[Exercise requirements]: A single number is required: how many lines in the entries hold the word "completed".

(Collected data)
========
-- ==== Sys2Proof/Machine/State.lean ====
section
/-! DEFINITION. Machine/State.lean: everything the spec gives the machine, as plain data, and the state after reset.
A part is one of up to 16 in a load-store domain (R368); this is the state of one part. -/

namespace Sys2Proof.Machine

/-- Why a step can stop. -/
inductive Fault where
  /-- Raised by every step after the hard thermal trip has cut the module's power (R387). Safe: nothing runs on. -/
  | powerOff
  deriving DecidableEq, Repr

/-- Where the model gives no meaning. -/
inductive Refusal where
  /-- Raised by an arm of `exec` that has no meaning yet. Safe. -/
  | notModelled (mnemonic : String)
  /-- Raised when a gang, sequencer or hart word is executed with no such agent in the cursor: no agent issues it, so
  the spec gives it no effect. Safe. -/
  | noIssuer
    deriving DecidableEq, Repr

/-- Memory as pairs of an address and a byte, in canonical form: addresses strictly rise and no listed byte is 0,
which is what an unlisted address reads as (R378, R381: a reset wipes every SRAM and HBM location to zero). -/
abbrev Memory := List Host.Cell

/-- The canonical form: every address is above `lo`, addresses rise, no byte is 0. -/
def Memory.wfFrom : Nat → Memory → Bool
  | _, [] => true
  | lo, (a, b) :: m => decide (lo ≤ a) && (b != 0) && Memory.wfFrom (a + 1) m

/-- Memory is in canonical form. -/
def Memory.wf (m : Memory) : Bool := Memory.wfFrom 0 m

/-- A storage: its bytes, and its poisoned aligned 4-byte words by word number (R385). -/
structure Store where
  mem    : Memory
  poison : List Nat
  deriving DecidableEq, Repr

/-- The agent whose word is executing. -/
inductive Agent where
  | none
  | gang (p g : Nat) (sl : SlotId)
  | stream (p : Nat)
  | hart (h : Nat)
  deriving DecidableEq, Repr

/-- The comparison of a WAITC (R82). -/
inductive WaitCond where
  | eq | ne | ge
  deriving DecidableEq, Repr

/-- What a PC slot waits for (R73, R407). Counts are cluster cycles or issue numbers. -/
inductive Wait where
  | none
  /-- At a JOIN, since an issue number (R66). -/
  | join (since : Nat)
  /-- In SLEEP until a cycle (R81). -/
  | sleep (till : Nat)
  /-- In WAITC since a cycle; address, comparison, compare value and destination (R82); its read is performed
  behind the boundaries begun before issue number `seq`; its word has `len` bytes. -/
  | waitc (since : Nat) (addr : Nat) (c : WaitCond) (v : Word64) (d : SReg) (seq len : Nat)
  /-- In CHWAIT since a cycle (R315). -/
  | chwait (since : Nat)
  /-- In VCLAIM (R107), WAITOC (R190), RAWAIT (R207), SQWAIT (R235), PSLEEP with its promise register (R203). -/
  | vclaim
  | waitoc
  | rawait
  | sqwait
  | psleep (a : SReg)
  /-- On a full post queue, since an issue number; the record's bower offset (R298, R390). -/
  | evpost (since off : Nat)
  /-- In FENCE.R: the count of its targets, and each target with how far it has come: 0 to be forced, 1 forced,
  2 acknowledged (R184). -/
  | fence (n : Nat) (own : Bool) (targets : List (Nat × Nat))
  /-- A word that waits until a slot holds a dial, named by its marks (R254, R267). -/
  | dial (k : Nat) (m : List Word)
  /-- Arrived at a circle barrier and waiting for the generation (R84). -/
  | bar (c : Nat)
  /-- In BAR.PH before its arrival: waiting for its boundary (R83). -/
  | barPh (c : Nat)
  /-- In ST.GM, or in ST.GM.REL, with these lanes still to be buffered or performed, each with its address and value
  (R170, R181): the access size and the word's length. -/
  | store (rel : Bool) (size len : Nat) (lanes : List (Nat × Nat × Nat))
  deriving DecidableEq, Repr

/-- One live PC slot (R62), with its spin state (R342) and its swap eligibility (R337). -/
structure PcSlot where
  pc       : Word64
  mask     : Mask
  wait     : Wait
  swap     : Bool
  spin     : Nat
  spinTgt  : Option Word64
  demoted  : Option Nat
  issued   : Option Nat
  fid      : Option Nat
  deriving DecidableEq, Repr

/-- What an entry saves (R74): which handler it entered, both slots and the base. -/
inductive Handler where
  | trap | chime
  deriving DecidableEq, Repr

structure Frame where
  kind : Handler
  a    : Option PcSlot
  b    : Option PcSlot
  base : Nat
  deriving DecidableEq, Repr

/-- An operand latch that is valid: its register and that register's lanes (R95). -/
structure Latch where
  reg : Nat
  val : Lanes
  deriving DecidableEq, Repr

/-- A completed operation whose status counts as a failure and that no WAITOC has covered (R190, R196). -/
structure OpFail where
  num  : Word64
  code : Byte
  sub  : Byte
  off  : Word64
  deriving DecidableEq, Repr

/-- One class of a gang (R188, R189, R192): the counter, the operations issued, the cover mark, the operations
completed and the uncovered failures, lowest number first; `late` counts the completions that have come since the plot's save began
(R221, R300). -/
structure ClassState where
  count  : Nat
  issued : Word64
  cover  : Word64
  done   : Word64
  fails  : List OpFail
  late   : Nat
  deriving DecidableEq, Repr

/-- A line of the store buffer (R167): its 64-byte line number and its valid bytes by offset. -/
structure BufLine where
  line  : Nat
  bytes : List (Nat × Byte)
  fid   : Option Nat
  deriving DecidableEq, Repr

/-- What begins a boundary (R171). -/
inductive BoundKind where
  | phase | rel | barPh | exit | trap | save | implicit | atomic | overlap | fenceOwn | forced
  deriving DecidableEq, Repr

/-- A boundary that has begun and is not acknowledged (R168): accesses issued at or after `seq` wait for it; a forced
one waits for the loads issued before `seq` (R184). -/
structure Boundary where
  kind : BoundKind
  seq  : Nat
  deriving DecidableEq, Repr

/-- Where a load writes its value; `autoSt` is AUTOQ.ST on a record in memory (R299). The forms in `Sh` name the copy of s56
to s60 that is not selected: an entry or a return has exchanged the copies since the load issued (R89, R96). -/
inductive LoadDest where
  | vec (d : VReg) | pair (d : VReg) | scl (d : SReg) | autoSt (d : SReg) | sclSh (d : SReg) | autoStSh (d : SReg)
  deriving DecidableEq, Repr

/-- An issued global load with lanes still to perform, the faults its lanes wait on, and its issue cycle (R168, R169). -/
structure LoadOp where
  id    : Nat
  seq   : Nat
  slot  : SlotId
  pc    : Word64
  acq   : Bool
  dest  : LoadDest
  size  : Nat
  lanes : List (Nat × Nat)
  fids  : List Nat
  at_   : Nat
  deriving DecidableEq, Repr

/-- One lane of an atomic: the lane, its address and its operands. -/
structure AtomLane where
  lane : Nat
  addr : Nat
  c    : Word64
  e    : Word64
  deriving DecidableEq, Repr

/-- An issued GM atomic with lanes still to perform (R168, R174). -/
structure AtomOp where
  id    : Nat
  seq   : Nat
  slot  : SlotId
  pc    : Word64
  acq   : Bool
  fn    : AtomFn
  dest  : VReg
  lanes : List AtomLane
  fids  : List Nat
  at_   : Nat
  deriving DecidableEq, Repr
========
[Answer to this problem]: 2